Memory Ablation (Fig. 4): The full memory module (IS+CS) consistently dominates other settings, demonstrating complementary benefits from intra-session trajectory tracking and inter-session knowledge accumulation.

Case Study: Autonomous Detection-to-Patch Pipeline

A case study on the CASTLE environment demonstrates a fully autonomous pipeline where a QA agent discovers bugs and a coding agent (Claude Code) repairs them.

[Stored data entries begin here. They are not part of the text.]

-- ==== Sys2Proof/Machine/Proofer.lean ====
section
/-! DEFINITION. The proofer (R80 to R85, R93, R95, R101, R109 to R113, R172, R236, R421, R423) and its event. -/

namespace Sys2Proof.Machine

/-- What a proof record says (R113). -/
structure Finding where
  status : Nat
  off : Nat
  reason : Nat
  slot : Nat
  word : Nat
  headerw : Nat
  detail : Nat
  bundles : Nat
  pages : Nat
  deriving DecidableEq, Repr, Inhabited

/-- V registers an instruction of a slot names, destination first (R110); MMA and MMAC name VA to VA + 15 whatever their
operand types (R205). -/
def vNamed : Instr → List Nat
  | .vadd o | .vsub o | .vmul o | .vmulh o | .vmin o | .vmax o | .vand o | .vor o | .vxor o | .vshl o | .vshr o | .vrot o
  | .vfadd o | .vfsub o | .vfmul o | .vfmin o | .vfmax o | .vbfx o => opdV o.ty (.v o.d)
  | .vmad o | .vfma o | .vbfi o => opdV o.ty (.v o.d)
  | .vabs o | .vneg o | .vnot o | .vpopc o | .vclz o | .vbrev o | .vfabs o | .vfneg o | .vrcp o | .vrsq o | .vsqrt o
  | .vexp2 o | .vlog2 o | .vsin o | .vcos o | .vtanh o | .vmov o => opdV o.ty (.v o.d)
  | .vsel o => opdV o.ty (.v o.d)
  | .vcvt o => opdV o.dt (.v o.d)
  | .vpack o => opdV o.dt (.v o.d)
  | .vunpk o => opdV o.dt (.v o.d)
  | .vqnt o => opdV .i64 (.v o.d)
  | .shfl o => opdV o.ty (.v o.d)
  | .vred o => opdV o.ty (.v o.d)
  | .mma o => (List.range 16).map (fun n => o.va.val + n)
  | .mmac o => (List.range 16).map (fun n => o.va.val + n)
  | .sysrd _ (.v d) _ => [d.val]
  | _ => []

/-- Accumulator tiles an instruction names. -/
def tilesNamed : Instr → List Nat
  | .mma o => [o.zt.val]
  | .mmac o => [o.zt.val, o.zu.val]
  | .zld o => [o.zt.val]
  | .zst o | .zretSp o | .zretG o => [o.zt.val]
  | .zclr o => [o.zt.val]
  | .zret o => [o.zt.val]
  | _ => []

/-- The group barrier a SYNC names. -/
def barrierNamed : Instr → List Nat
  | .sync _ (.grp n) => [n.val]
  | _ => []

/-- Copy opcodes (check 0x33). -/
def isCopyOp : Instr → Bool
  | .cpy _ | .cpyr _ | .cpseal _ | .cpwait _ | .hset _ => true
  | _ => false

/-- A direct transfer's word offset, FORK's entry among them (R110, R120, R236). -/
def transfer : Instr → Option Int
  | .br _ o | .call o =>
    some (match o with
      | .short x => x.toInt
      | .long x => x.toInt)
  | .bsz _ o | .bsnz _ o =>
    some (match o with
      | .short x => x.toInt
      | .long x => x.toInt)
  | .lbrk _ o =>
    some (match o with
      | .short x => x.toInt
      | .long x => x.toInt)
  | .fork _ _ _ _ o => some o.toInt
  | _ => none

/-- The gap code of R101. -/
def minGap : Instr → Nat
  | .br .. | .jmpr _ | .call _ | .callr _ | .ret _ | .bsz .. | .bsnz .. | .loop .. | .endl _ | .lbrk .. => 1
  | .syswr .. => 3
  | _ => 0

/-- The control instruction cannot continue to the next word (R80). -/
def ends : Instr → Bool
  | .exit | .tret _ | .ret _ | .jmpr _ => true
  | .br g _ => g.p.val = 31 && !g.neg
  | _ => false

/-- What the proofer knows of a range: length, declared counts, features, the heads below `h`, and `h`. -/
structure Scan where
  len : Nat
  vregs : Nat
  ztiles : Nat
  barriers : Nat
  pen : Bool
  feat : Nat
  heads : List Nat
  h : Nat
  deriving DecidableEq, Repr

/-- The checks 0x14 and 0x30 to 0x40 of a decoded slot of the bundle at `off`: reason and detail (R110, R421). Of several registers
beyond the limit DETAIL names the destination's before the sources' (log entry 59, DESIGN CHOICE). -/
def slotFinding (x : Scan) (off : Nat) (i : Instr) : Option (Nat × Nat) :=
  let vs := vNamed i ++ (instrOpds i).flatMap (fun o => opdV o.1 o.2)
  let tgt := (transfer i).map (fun o => (off : Int) + 4 * o)
  let judged := fun (t : Int) =>
    t < 0 || (x.len : Int) ≤ t || (t < (x.h : Int) && !(x.heads.contains t.toNat))
      || (match i with
        | .fork .. => decide (2 ^ 25 ≤ t)
        | _ => false)
  match (features i).find? (fun b => !(x.feat.testBit b)), vs.find? (fun r => x.vregs ≤ r), (tilesNamed i).find? (fun t => x.ztiles ≤ t),
    (barrierNamed i).find? (fun b => x.barriers ≤ b), tgt with
  | some b, _, _, _, _ => some (0x14, b)
  | none, some r, _, _, _ => some (0x30, r)
  | none, none, some t, _, _ => some (0x31, t)
  | none, none, none, some b, _ => some (0x32, b)
  | none, none, none, none, t =>
    if isCopyOp i && !x.pen then some (0x33, 0)
    else
      match t with
      | some t => if judged t then some (0x40, wrap 32 t) else none
      | none => none

/-- The level of a loop instruction (check 0x34). -/
def loopLevel (w : Nat) : Nat :=
  match candC (splitC w false 0) with
  | some (.loop n _) | some (.endl n) | some (.lbrk n _) => n.val
  | _ => 0

/-- The DETAIL of a refusal of a slot's fields (R421). -/
def fieldDetail (slot e word : Nat) : Nat := if slot = 4 && e = 0x34 then loopLevel (word % 2 ^ 32) else 0

/-- One slot's finding: its number, word, and what its decoding gave. -/
def slotCheck (x : Scan) (off : Nat) (slot word : Nat) (d : Option (Except Nat Instr)) : Option (Nat × Nat × Nat × Nat) :=
  match d with
  | none => none
  | some (.error e) => some (e, slot, word, fieldDetail slot e word)
  | some (.ok i) => (slotFinding x off i).map (fun f => (f.1, slot, word, f.2))

/-- The bank that is read twice (R95), of several that of the first operand that shares one (log entry 59, DESIGN CHOICE). -/
def bankClash : List Nat → Option Nat
  | [] => none
  | r :: rs => if rs.any (fun q => q ≠ r && q % 4 = r % 4) then some (r % 4) else bankClash rs

/-- The bank rule of the memory slot (R95, R172): INDEX in none of DATA's banks, unless they name one register. -/
def memClash (i : Instr) : Option Nat :=
  let ix := match (instrOpds i).getLast? with
    | some (_, .v n) => some n.val
    | _ => none
  let data := ((instrOpds i).dropLast).flatMap (fun o => opdV o.1 o.2)
  match ix with
  | none => none
  | some n => if data ≠ [n] && data.any (fun r => r % 4 = n % 4) then some (n % 4) else none

/-- The hints that a bundle's slots read (R83). -/
def hintsOf (v : Option Instr) (is : List Instr) : Nat × Bool × Bool × Bool :=
  let os := match v with
    | none => []
    | some i => instrOpds i
  (maskOf (((os.flatMap (fun o => opdV o.1 o.2)).map (· % 4)).eraseDups),
    os.any (fun o => (opdL o.1 o.2).contains 1), os.any (fun o => (opdL o.1 o.2).contains 0),
    (is.flatMap instrOpds).any (fun o => o.2 = .q))

/-- Slots that name Q, each as often as it does (R93). -/
def qNamings (b : Bundle) : List Nat :=
  let f := fun (n : Nat) (i : Option Instr) => match i with
    | none => []
    | some i => ((instrOpds i).filter (fun o => o.2 = .q)).map (fun _ => n)
  f 1 b.v ++ f 2 b.m ++ f 3 b.x ++ f 4 b.c

/-- The checks of one bundle in the order of R421: reason, slot, word, detail. -/
def bundleFinding (x : Scan) (off : Nat) (ws : List Nat) (last : Bool) : Option (Nat × Nat × Nat × Nat) :=
  let r := splitBundle ws
  let word := fun (s : Nat) => match s with
    | 1 => slot64 ws 1
    | 2 => slot64 ws (1 + 2 * r.h.pv.toNat)
    | 3 => slot64 ws (1 + 2 * r.h.pv.toNat + 2 * r.h.pm.toNat)
    | 4 =>
      let p := 1 + 2 * r.h.pv.toNat + 2 * r.h.pm.toNat + 2 * r.h.px.toNat
      if r.h.long then slot64 ws p else ws.getD p 0
    | _ => r.hw
  let slots := [(1, r.v.map decodeV), (2, r.m.map decodeM), (3, r.x.map decodeX), (4, r.c.map decodeC)]
  match slots.findSome? (fun s => slotCheck x off s.1 (word s.1) s.2), decodeBundle ws with
  | some f, _ => some f
  | none, .error e => some (e.2, 0, r.hw, 0)
  | none, .ok b =>
    let (banks, l1, l0, q) := hintsOf b.v b.instrs
    let clashV := match b.v with
      | none => none
      | some i => bankClash ((instrOpds i).flatMap (fun o => opdV o.1 o.2))
    let clashM := b.m.bind memClash
    let qs := qNamings b
    let need := match b.c with
      | none => 0
      | some i => minGap i
    if b.h.banks ≠ banks || b.h.latch1 ≠ l1 || b.h.latch0 ≠ l0 || b.h.qpop ≠ q then some (0x02, 0, r.hw, 0)
    else
      match clashV, clashM with
      | some k, _ => some (0x20, 1, word 1, k)
      | none, some k => some (0x20, 2, word 2, k)
      | none, none =>
        if 2 ≤ qs.length then some (0x21, qs.getD 1 0, word (qs.getD 1 0), 0)
        else if b.h.gap < need then some (0x22, 0, r.hw, need)
        else if last && !(b.c.any ends) then
          (if b.c.isSome then some (0x42, 4, word 4, 0) else some (0x42, 0, r.hw, 0))
        else none

/-- The words of the bundle at an offset of the code. -/
def codeWords (code : List Byte) (off : Nat) : List Nat := wordsOf 9 (code.drop off)

/-- Walk the headers (R421 step 2): the offsets of bundles, and the first header that fails: offset, reason, detail. -/
def walkHeads (code : List Byte) (len : Nat) : Nat → Nat → List Nat × Option (Nat × Nat × Nat)
  | 0, _ => ([], none)
  | f + 1, off =>
    if len ≤ off then ([], none)
    else
      let h := splitH (ofBytes ((code.drop off).take 4))
      let n := 4 * h.words
      if !h.ok then ([], some (off, 0x01, 0))
      else if len < off + n then ([], some (off, 0x03, n))
      else
        let (hs, e) := walkHeads code len f (off + n)
        (off :: hs, e)

/-- The 64 KiB units of a range. -/
def rangePages (base len : Nat) : List Nat :=
  (List.range ((base + len + 0xFFFF) / 0x10000 - base / 0x10000)).map (fun i => (base / 0x10000 + i) * 0x10000)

Over three sessions:

Session 1: QA discovers BUG-2 and BUG-3 → Coding agent repairs them.
Session 2: QA verifies fixes and discovers BUG-1 → Coding agent repairs it.
Session 3: QA verifies all fixes are correct.

Result: 100% discovery and fixing rates (3/3 bugs) on CASTLE, demonstrating feasibility of automating the defect discovery stage.

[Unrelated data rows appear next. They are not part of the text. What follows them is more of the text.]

-- ==== Sys2Proof/Machine/Save.lean ====
section
/-! DEFINITION. Stopping for a save, and the save area's layout (R218, R284, R288, R289, R326, R376 to R381). -/

namespace Sys2Proof.Machine

/-- Bytes at an offset. -/
abbrev Piece := Nat × List Byte

/-- A dword at an offset. -/
def dwAt (off x : Nat) : Piece := (off, bytesOf 8 x)

/-- Dwords in order from an offset. -/
def dwsAt (off : Nat) (l : List Nat) : List Piece := l.mapIdx (fun i x => dwAt (off + 8 * i) x)

/-- Move pieces by a base. -/
def shiftPieces (base : Nat) (l : List Piece) : List Piece := l.map (fun p => (base + p.1, p.2))

/-- Put pieces into a memory. -/
def putPieces (m : Memory) (l : List Piece) : Memory := l.foldl (fun m p => Memory.writeN m p.1 p.2) m

/-- Two dwords of a loop entry (R380). -/
def loopDwords (l : Loop) : List Nat := [l.count % 2 ^ 32 * 2 ^ 32 + l.index % 2 ^ 32, l.ret]

/-- The bundle address that a save records for a lane set: the one at which it goes on (log entry 24, DEDUCED). -/
def LaneSet.savedPc (y : LaneSet) : Nat := if y.st = .run || y.st = .regang then y.pc else y.nxt

/-- A lane-set entry (R380); `t` is its stop cycle and `part` the lowest slice of its part. -/
def LaneSet.pieces (y : LaneSet) (t part : Nat) : List Piece :=
  dwsAt 0 ([y.savedPc, min 1024 (y.ready - t) * 2 ^ 32 + part * 2 ^ 24 + y.mask * 2 ^ 16 + waitCode y.st * 2 ^ 8 + y.inh.toNat * 2 ^ 7 + y.loops.length,
    waitArg y.st, 0] ++ y.loops.flatMap loopDwords)

/-- A trap frame (R380). -/
def Frame.pieces (f : Frame) : List Piece :=
  dwsAt 0 ([f.cause, f.pc, f.info, f.valid.toNat * 2 ^ 22 + f.capLdq * 2 ^ 16 + f.capLaq * 2 ^ 8 + f.loops.length]
    ++ f.loops.flatMap loopDwords)

/-- The data dwords of a lane in the LAQ entries of its access (R380): low and high words of a 64-bit operand, and of each of
the pair of `.cas`. -/
def Acc.laqData (a : Acc) (l : AccLane) (n : Nat) : Nat :=
  match is64 a.ty, a.isCas, n with
  | true, true, 0 | true, false, 0 => l.data % 2 ^ 32
  | true, true, 1 | true, false, 1 => l.data / 2 ^ 32
  | true, true, 2 => l.data2 % 2 ^ 32
  | true, true, _ => l.data2 / 2 ^ 32
  | true, false, _ => 0
  | false, true, 1 => l.data2
  | false, _, _ => l.data

/-- LAQ entry `n` of an access on a slice (R380): its active lanes; where none waits in the replay buffer, those that still have to be
presented (log entry 89, DEDUCED). -/
def Acc.laqEntry (a : Acc) (id k n : Nat) (x : Slice) : List Nat :=
  let mine := a.lanes.filter (fun l => l.lane / 8 = k)
  let lanes := if mine.any (fun l => l.st.buffered) then mine else mine.filter (fun l => l.st ≠ .done && l.st ≠ .arriving)
  let second := is64 a.ty && n % 2 = 1
  let idx := if delivers a.op && n < entriesOf a.ty then
      (((x.ldq.zipIdx).find? (fun e => e.1.acc = id && e.1.second = second)).map (·.2)).getD 63 else 63
  let held := maskOf ((lanes.filter (fun l => l.st.buffered)).map (fun l => l.lane % 8))
  let owner := ((a.owner.find? (fun o => o.1 = k)).map (·.2)).getD 0
  let at_ := fun (f : AccLane → Nat) => (List.range 8).map (fun j => ((lanes.find? (fun l => l.lane % 8 = j)).map f).getD 0)
  [a.op * 2 ^ 56 + tyCode a.ty * 2 ^ 52 + scopeCode a.scope * 2 ^ 49 + ordCode a.ord * 2 ^ 47 + atomCode a.atop * 2 ^ 43 + a.ro.toNat * 2 ^ 42
      + second.toNat * 2 ^ 41 + a.strm.toNat * 2 ^ 40 + (decide (1 ≤ a.carries.length)).toNat * 2 ^ 39
      + (decide (2 ≤ a.carries.length)).toNat * 2 ^ 38 + maskOf (lanes.map (fun l => l.lane % 8)) * 2 ^ 24 + held * 2 ^ 16
      + (if held = 0 then 0 else 2) * 2 ^ 14 + idx * 2 ^ 8 + owner * 2 ^ 5,
    a.carries.getD 0 0 % 2 ^ 32 * 2 ^ 32 + a.carries.getD 1 0 % 2 ^ 32] ++ at_ (fun l => l.addr) ++ at_ (fun l => a.laqData l n)

/-- The LAQ entries of a slice, from the head (R174, R380). One whose lanes have all arrived stands in the LDQ alone. -/
def Gang.laqEntries (g : Gang) (k : Nat) : List (List Nat) :=
  g.accs.flatMap (fun e => if e.2.inLaq k && e.2.op ≠ opJoin && e.2.hasLane k (fun x => x ≠ .done && x ≠ .arriving) then
    (List.range e.2.laqSize).map (fun n => e.2.laqEntry e.1 k n (g.slice k)) else [])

Theoretical and Practical Implications

Theoretical Implications:

Formalizes Autonomous Bug Discovery: GBQA provides a formal framework for evaluating LLMs on proactive defect detection in interactive environments.
Highlights Capability Gaps: Reveals that bug discovery is substantially harder than code generation/fixing, with different cognitive demands.
Advances Agent Benchmarking: Introduces a new evaluation dimension where the environment itself is the object of evaluation, complementing existing task-completion benchmarks.

Practical Implications:

Benchmark for QA Agent Development: Provides a standardized testbed for developing and comparing QA agents.
Scalable Construction Methodology: The multi-agent game builder enables controllable, scalable benchmark expansion.
Towards Autonomous Software Engineering: Demonstrates a step toward fully autonomous coding systems that can discover and fix bugs without human intervention.
Training Data for QA: Could generate training data for improving LLMs' systematic testing heuristics.

Conclusion

GBQA presents a scalable benchmark for evaluating autonomous bug discovery capabilities of LLMs in interactive game environments. Experimental results reveal that state-of-the-art LLMs remain substantially limited in bug discovery, particularly for long-horizon and state-dependent errors, highlighting a significant gap between current agent capabilities and real-world QA demands.

The benchmark provides standardized environments, quantitative metrics, and reliable evaluation, offering a foundation for principled design and comparison of future QA agents. This opens a new research direction at the intersection of agentic reasoning and software development.

Future Directions: Extend GBQA beyond games towards broader domains, incorporate multimodal perception and GUI interaction to better reflect real-world scenarios, and explore training methods to improve systematic testing heuristics in LLMs.